Input analog voltage V0 = 0.73 [V]
Therefore, V0 < VDA, and comparator 2
4 outputs "L" level. Therefore, the conversion control circuit 20 determines that the fifth upper bit (5thB) = 0,
Set 5-bit data D5 = 10000.

If the input analog voltage V0 is 0
．． If it were 0.76 [V] instead of 73 [V],
D5=10001.

(D) Input analog voltage V0 = 0.27
In the case of [V], since (4thB) = 0, the average value VAVE5 of the reference point setting value 0.25 [V] of the sub reference point register A39 and the average value VAVE4 = 0.275 [V]
=(0.25+0.275)/2=0.2625 is calculated and VAVE4 is copied to the sub reference point register B40. In other words, since (4thB) = 0, the sub reference point register A39 with a reference point setting value smaller than the average value VAVE4 = 0.275 [V] is selected. That's true. And the average value VA
VE5 is transferred to the D/A conversion circuit 22 and set as the comparison reference analog value VDA. That is, VDA=V
AVE5=0.2626.

Input analog voltage V0 = 0.27 [V]
Therefore, V0 ≧VDA, and comparator 2
4 outputs "H" level. Therefore, the conversion control circuit 20 determines that the fifth upper bit (5thB) = 1,
Set 5-bit data D5 =00001.

If the input analog voltage V0 is 0
．． If it were 0.26 [V] instead of 27 [V],
D5=00000.

As described above, the 5-bit data D5
Since up to the least significant bit (LSB) has been determined, the conversion control circuit 20 ends the A/D conversion operation. Then, the conversion control circuit 20 finally determines the 5-bit data D.
5 is outputted to the digital data input/output terminal 36 consisting of five lines, and the status terminal 32 is set to the "H" level.

[0082]

As described above, according to the present invention, any comparison standard analog value can be freely preset in the reference point register, so that when changing A/D conversion characteristics, it is possible to preset the reference point register as desired.

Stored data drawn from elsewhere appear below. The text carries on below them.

/-! ## Far requests -/

/-- Request number k of a queue is q, of operation `op`, and no other request has its number; nothing of it has been carried out, its turn
has come (R181), the module is awake (R332), and no memory holds a latent error. -/
def farDue (s : State) (queue : Fin 64) (k : Fin 32) (op : Nat) (q : FarReq) : Prop :=
  (s.far.reqs.filter (fun r => r.queue == queue.val))[k.val]? = some q ∧ (∀ r ∈ s.far.reqs, r.id = q.id → r = q) ∧ q.op = op ∧
  q.done = false ∧ q.moved = [] ∧ q.pages = 0 ∧ mustWait s q = false ∧ awake s = true ∧ getField s Reg.FW_STAT 28 2 = 0 ∧ s.flaws = []

/-- Every track of a list serves request q now (R163 to R165, R180). -/
def tracksServe (s : State) (q : FarReq) (ts : List Nat) : Prop := ts.all (inForce s q) = true

/-- From s to t, far request q has been carried out, or poisoned with a cause; the other requests are as they were. -/
def farEnded (s t : State) (q : FarReq) (cause : Option Nat) : Prop :=
  ∃ m n, t.far.reqs = s.far.reqs.map (fun r => if r.id = q.id then
    (match cause with
     | none => { r with done := true, moved := m, pages := n }
     | some c => { r with done := true, poison := some (r.poison.getD c), win := r.win.map (fun w => { w with isOpen := false }) }) else r)

/-- What a far request may change while it is carried out. -/
def farMask : Mask := { regs := true, free := true, lantern := true, whistle := true, log := true, logSeq := true, flaws := true,
                        far := true, hbm := true, barrel := true, out := true }

/-- Far request q is a FILL, SPILL or SCRUB of one page of its session, whose Bunk is in the store with a good look-up of the page's
entry `i` (R186): STATE Present or Absent, at `here`. -/
def pageDue (s : State) (p : Pitch) (q : FarReq) (i : Nat) (e : BitVec 128) : Prop :=
  s.pitch = some p ∧ q.session < p.bunkCount ∧ s.far.bunks.any (fun b => b.1 == q.session) = true ∧ q.retire = false ∧ q.npages = 1 ∧
  q.page < leField (bunkBytes s q.session) 76 4 ∧ i = leField (bunkBytes s q.session) 72 4 + q.page ∧ i < p.topoCount ∧
  e = peekTopo s i ∧ topoUsable e q.session (leField (bunkBytes s q.session) 68 1 % 16) q.page = true

/-! ## Guyline ports -/

/-- A good copy of a control symbol arrives at port p, on a link that takes it, next in serial order: its payload is pl (R216, R217). -/
def heard (s : State) (p : Fin 10) (type : Nat) (v : W64) (pl : BitVec 40) : Prop :=
  (if type = 3 ∨ type = 4 then s.ports[p].mode ≠ .off ∧ s.ports[p].mode ≠ .down else s.ports[p].live = true) ∧
  fieldN v.toNat 58 6 = type ∧ symbolCheck (symbolEpoch s.ports[p] type) (v.toNat / 2 ^ 12) = v.toNat % 2 ^ 12 ∧
  (∀ last, s.ports[p].rxSer = some last → fieldN v.toNat 52 4 = (last + 1) % 16) ∧ pl = BitVec.ofNat 40 (v.toNat / 2 ^ 12)

/-- The same of a camp symbol, on a port that camp symbols may use (R235). -/
def heardCamp (s : State) (p : Fin 10) (type : Nat) (v : W64) (pl : BitVec 40) : Prop := heard s p type v pl ∧ campPort s p = true

/-- The state with the serial of a symbol noted. -/
def hearing (s : State) (p : Fin 10) (v : W64) : State := modPort s p fun g => { g with rxSer := some (fieldN v.toNat 52 4) }

/-- The three copies of a symbol sent on port p now, each on a lane of its own (R217). -/
def sent3 (s : State) (p : Fin 10) (type : Nat) (pl : BitVec 40) : List Output :=
  (List.range 3).map fun c => .symbol p.val (copyLane s.ports[p] c) (symbolWord s.ports[p] type c s.ports[p].txSer pl)

/-- A pack as port p puts it on the link now: header and payload `b` under sequence number `seq` with CHECK (R206), spread over the active
lanes (R204). -/
def packOut (s : State) (p : Fin 10) (seq : Nat) (b : List Byte) : Output :=
  .pack p.val (spread s.ports[p].lanes s.ports[p].txLane (b ++ leBytes 8 (packCheck s.ports[p].epoch seq b)))

/-- From s to t no port but p has changed. -/
def onlyPort (s t : State) (p : Fin 10) : Prop := ∀ q : Fin 10, q ≠ p → t.ports[q] = s.ports[q]

/-- What a link event may change. -/
def linkMask : Mask := { regs := true, free := true, lantern := true, whistle := true, log := true, logSeq := true, ports := true,
                         out := true }

/-- From s to t the link of port p has begun a retrain (R223). -/
def retrained (s t : State) (p : Fin 10) : Prop :=
  Same linkMask s t ∧ onlyPort s t p ∧ t.ports[p].mode = .retrain ∧ t.ports[p].ident = [] ∧ t.ports[p].phaseAt = s.time

/-! ## Launches -/

/-- A launch is due at count `ta`: armed by TR_LAUNCH_AT, by cycle timer j alone, or by Peg write (R78, R287, R288, R348). -/
def launchDue (s : State) (src : LaunchSource) (ta : Nat) : Prop :=
  compassState s ≠ 0 ∧ ta ≤ nowTicks s ∧ (match src with
    | .register => s.trail.launchArm.map (·.toNat) = some ta
    | .cycle j => s.compass.cycles.getD j.val none = some ta ∧ getField s (Reg.CMP_CYC_CFG j.val) 30 1 = 0
    | .peg => s.trail.pegArm = some ta ∧ ta ≠ 0)

/-! ## Tracks -/

/-- No refresh slot and no far slot keeps track t from a command at beat b (R159, R163). -/
def trackFree (g : Region) (t b : Nat) : Prop := (trackOf g t).slotFree ≤ b ∧ (trackOf g t).farEnd ≤ b

/-- A column command at beat b meets an open row, its contract beats past and the bus free (R152, R153, R156). -/
def columnReady (s : State) (r : Fin 32) (b t bank row : Nat) (write : Bool) : Prop :=
  let k := trackOf s.regions[r] t; let q := bankOf s.regions[r] t bank
  q.mode b (tkRp s r.val) = .opened row ∧ q.actAt + tkRcd s r.val ≤ b ∧ k.busFree ≤ b ∧ trackFree s.regions[r] t b ∧
  (if write then k.writeFree ≤ b else k.readFree ≤ b)

/-- The n lines from column `col` on lie in windows that permit the access (R76). -/
def linesAllowed (s : State) (r : Fin 32) (t bank row col n : Nat) (write : Bool) : Prop :=
  ∀ i, i < n → inBounds s r.val 1 write 0 (hbmAddr r.val t row bank (col + i)) 128 = true

/-- What an action on a track may change. -/
def trackMask : Mask := { regions := true, lantern := true, whistle := true }

/-- Outside one bank of one track the banks of a region are the same. -/
def otherBanks (g h : Region) (t bank : Nat) : Prop :=
  ∀ u k, k < 16 → ¬(u = t ∧ k = bank) → bankOf h u k = bankOf g u k

/-! ## Firewatch -/

/-- The oldest UFM message of a type in this module's sink, with its sender and body (R255, Table 14.4). -/
def ufmHead (s : State) (type : Nat) (e : Nat × List (List Byte)) (src : List Nat) (body : List Byte) : Prop :=
  s.sinks.find? (fun e => e.1 == 2 && fieldN (leField e.2.flatten 0 16) 69 8 == type) = some e ∧
  src = coordOf (fieldN (leField e.2.flatten 0 16) 98 15) ∧ body = e.2.flatten.drop 16

/-! ## Hosts, firmware, power -/

/-- With gate c cleared nothing blocks the message of vector v at port p (R352). -/
def msixOpen (s : State) (p : Fin 2) (c : MsixGate) (v : Nat) : Bool :=
  (decide (c = .function) || s.hosts[p].msix) &&
  ((match c with
    | .vector u => decide (u.toNat = v)
    | _ => false) || !(storeGet 1 s.hosts[p].table (4 * v + 3)).getLsbD 0) &&
  (decide (c = .busMaster) || decide (getField s (Reg.HST_LINK p.val) 18 1 = 1)) && hostUp s p.val

/-- The firmware block accepts opcode `op` from port p, class S or not (R350, R381, R382). -/
def fcAccepts (s : State) (p : Fin 2) (op : Nat) (classS : Bool) : Prop :=
  powered s = true ∧ fcBusy s = false ∧
  (if ready s then classS = true → isSteward s p = true else fcEarly s op = true)

/-- A firmware command of port p has completed with a result (R350). -/
def fcDone (t : State) (p : Fin 2) (seq : BitVec 8) (result : Nat) : Prop :=
  getReg t Reg.FC_STAT = BitVec.ofNat 64 (2 ^ 30 + result * 2 ^ 16 + seq.toNat * 2 ^ 8 + p.val)

/-- The firmware commands that the block may turn away: port, sequence, opcode, class S (Table 15.5). -/
def fcCommand (c : Instr) : Option (Fin 2 × BitVec 8 × Nat × Bool) :=
  match c with
  | .info p q => some (p, q, 0x01, false)
  | .events p q => some (p, q, 0x02, false)
  | .coord p q => some (p, q, 0x03, true)
  | .netCfg p q => some (p, q, 0x04, true)
  | .netLoad p q => some (p, q, 0x05, true)
  | .netPut p q => some (p, q, 0x06, true)
  | .netGet p q => some (p, q, 0x07, true)
  | .tlmCfg p q => some (p, q, 0x08, true)
  | .reset p q => some (p, q, 0x09, true)
  | .attest p q => some (p, q, 0x10, false)
  | .cert p q => some (p, q, 0x11, false)
  | .map p q => some (p, q, 0x12, false)
  | .fwStage p q => some (p, q, 0x13, true)
  | .fwActivate p q => some (p, q, 0x14, true)
  | .selftest p q => some (p, q, 0x15, true)
  | .stStatus p q => some (p, q, 0x16, false)
  | .stCancel p q => some (p, q, 0x17, true)
  | _ => none

/-- What an event that is logged, a count or a register may change. -/
def noteMask : Mask := { regs := true, free := true, whistle := true, log := true, logSeq := true }

/-- From s to t the converters have turned off by a fault of block 15 (R399, R400, R403, R404): the module is as after reset, without step;
PE_LAST and HUB_RESET tell the code, and `power` what turns the converters on again. -/
def poweredDown (s t : State) (code : Nat) (power : PowerState) : Prop :=
  t.startup.power = power ∧ getField t Reg.PE_LAST 48 16 = code ∧ getField t Reg.HUB_RESET 48 16 = code ∧
  getField t Reg.HUB_BOOT 28 4 = 0 ∧ t.pitch = none ∧ t.regions = State.reset.regions ∧ t.hbm = State.reset.hbm ∧
  t.identity = s.identity ∧ t.flash = s.flash ∧ t.pending = s.pending

end Sys2Proof
end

Unlike the example, there is no need to worry about replacing filters for variable characteristics, and all you have to do is change the input values. That is, characteristics can be changed quickly and easily. Further, since any value can be selected as the reference point setting value, it is possible to provide an extremely wide variety of A/D conversion characteristics. However, there is no need to increase costs, and in fact, it is possible to promote cost reductions.

[Brief explanation of drawings]

FIG. 1 is a block circuit diagram showing a variable characteristic A/D converter according to an embodiment of the present invention.

FIG. 2 is a conversion characteristic diagram between a register number of a reference point register and a comparison reference analog value by a D/A conversion circuit according to the embodiment.

[Figure 3] Variable characteristic A using a conventional characteristic variable filter
FIG. 2 is a block circuit diagram showing a /D converter.

[Explanation of symbols]

20 Conversion control circuit 3
4 Analog input terminal 22 D/A conversion circuit 36
Digital data input/output terminal 24 Comparator 3
8 Variable characteristic A/D converter 26 Reference point register 39
Sub-reference register A 28 Preset/conversion terminal 40
Sub-reference register B 30 Start terminal V
0 Input analog voltage 32 Status terminal VD
A Comparison reference analog value

Claims (1)

[Claims] 1. A comparator that compares an input analog voltage applied to an analog input terminal with a comparison reference analog value output from a D/A conversion circuit; A variable characteristic A/D converter comprising a conversion control circuit that sequentially updates a comparison reference analog value to be transferred and set to a circuit,
a plurality of reference point registers capable of externally presetting arbitrary values as comparison reference analog values read by the conversion control circuit and transferred to the D/A conversion circuit; and two sub-references for interpolating between the reference point registers. A variable characteristic A/D converter characterized by being provided with a point register.